[Saved data entries]
-- ==== Sys2Proof/Machine/Ops.lean ====
section
/-! DEFINITION. The named operations on the registers and the ports: writing a response, the error
pattern, reset, idle, the host's read, the host's drive. The block has no memory (R34) and takes no
exception (R118): the error pattern of R114 is what it does instead, and nothing returns (R119). -/

namespace Sys2Proof.Machine

/-- All response registers written at the accepting edge (R40, R125). -/
def State.respond (s : State) (r : Response) : State := { s with rsp := r }

/-- The error response (R114): `rsp_valid` 1, the operation and the code, every other field 0. -/
def State.raiseError (s : State) (op code : Code) : State :=
  s.respond ⟨true, op, code, 0#2, 0#6, 0#6, 0#32, 0#38⟩

/-- An edge with `rst = 1` (R127): the reset values of R29. The host's side is not touched. -/
def State.applyReset (s : State) : State := { s with rsp := Response.atReset, resetSeen := true }

/-- An edge with `rst = 0` and `cmd_valid = 0` (R126): `rsp_valid` becomes 0, the rest holds. -/
def State.applyIdle (s : State) : State := { s with rsp := { s.rsp with valid := false } }

/-- The state holds a reserved code after a reset (R58, I4): it has no predecessor. -/
def State.holdsReservedCode (s : State) : Bool :=
  s.resetSeen && (s.rsp.err == reservedResponseCode || s.rsp.status == reservedResponseCode)

/-- The host reads the output ports between two edges (R138, R41). Before the first reset edge the
registers hold no value and the read faults (R30). -/
def State.readResponse (s : State) : Except Fault Response :=
  if s.resetSeen = false then .error .readBeforeReset
  else if s.holdsReservedCode then .error .reservedCode
  else .ok s.rsp

/-- The host appends an entry to its record (R139). -/
def State.note (s : State) (e : HostEvent) : State := { s with record := s.record ++ [e] }

/-- The host samples the outputs in the cycle after an edge: it records the response when
`rsp_valid = 1` and a reset has been seen (R131, R135). DESIGN CHOICE (log entry 4): it samples every
such response. -/
def State.sample (s : State) : State :=
  if s.resetSeen && s.rsp.valid then s.note (.response s.rsp) else s

/-- The value of a driven codeword (R65, R134): `rsp_cw` is read in the cycle of the command, after
the earlier edge. DESIGN CHOICE (log entry 15): after a reset and before any accepted command, where
`rsp_cw` holds no result (R29, R131), the operand is still what the register holds, its reset value 0. -/
def State.cwOfSource (s : State) : CwSource → Except Fault CodeWord
  | .value c => .ok c
  | .rspCw =>
    match s.readResponse with
    | .ok r => .ok r.cw
    | .error f => .error f

/-- The host drives the ports for one cycle of its program. A port carries what its wires can (log entry 8). -/
def State.drive (s : State) (d : Drive) : Host.Outcome State Fault Refusal :=
  match s.cwOfSource d.cmdCw with
  | .ok c =>
    .next { s with inp := ⟨d.rst, d.cmdValid, d.cmdOp, s.width.dataWires d.cmdData,
      s.width.cwWires c, s.width.posWires d.cmdPos⟩, driving := true }
  | .error f => .fault f

end Sys2Proof.Machine
end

**Goal of the exercise:** Lines from the top of the data above through the line containing "the command, after" must be repeated exactly. All other lines stay out.

**Solution:**
-- ==== Sys2Proof/Machine/Ops.lean ====
section
/-! DEFINITION. The named operations on the registers and the ports: writing a response, the error
pattern, reset, idle, the host's read, the host's drive. The block has no memory (R34) and takes no
exception (R118): the error pattern of R114 is what it does instead, and nothing returns (R119). -/

namespace Sys2Proof.Machine

/-- All response registers written at the accepting edge (R40, R125). -/
def State.respond (s : State) (r : Response) : State := { s with rsp := r }

/-- The error response (R114): `rsp_valid` 1, the operation and the code, every other field 0. -/
def State.raiseError (s : State) (op code : Code) : State :=
  s.respond ⟨true, op, code, 0#2, 0#6, 0#6, 0#32, 0#38⟩

/-- An edge with `rst = 1` (R127): the reset values of R29. The host's side is not touched. -/
def State.applyReset (s : State) : State := { s with rsp := Response.atReset, resetSeen := true }

/-- An edge with `rst = 0` and `cmd_valid = 0` (R126): `rsp_valid` becomes 0, the rest holds. -/
def State.applyIdle (s : State) : State := { s with rsp := { s.rsp with valid := false } }

/-- The state holds a reserved code after a reset (R58, I4): it has no predecessor. -/
def State.holdsReservedCode (s : State) : Bool :=
  s.resetSeen && (s.rsp.err == reservedResponseCode || s.rsp.status == reservedResponseCode)

/-- The host reads the output ports between two edges (R138, R41). Before the first reset edge the
registers hold no value and the read faults (R30). -/
def State.readResponse (s : State) : Except Fault Response :=
  if s.resetSeen = false then .error .readBeforeReset
  else if s.holdsReservedCode then .error .reservedCode
  else .ok s.rsp

/-- The host appends an entry to its record (R139). -/
def State.note (s : State) (e : HostEvent) : State := { s with record := s.record ++ [e] }

/-- The host samples the outputs in the cycle after an edge: it records the response when
`rsp_valid = 1` and a reset has been seen (R131, R135). DESIGN CHOICE (log entry 4): it samples every
such response. -/
def State.sample (s : State) : State :=
  if s.resetSeen && s.rsp.valid then s.note (.response s.rsp) else s

/-- The value of a driven codeword (R65, R134): `rsp_cw` is read in the cycle of the command, after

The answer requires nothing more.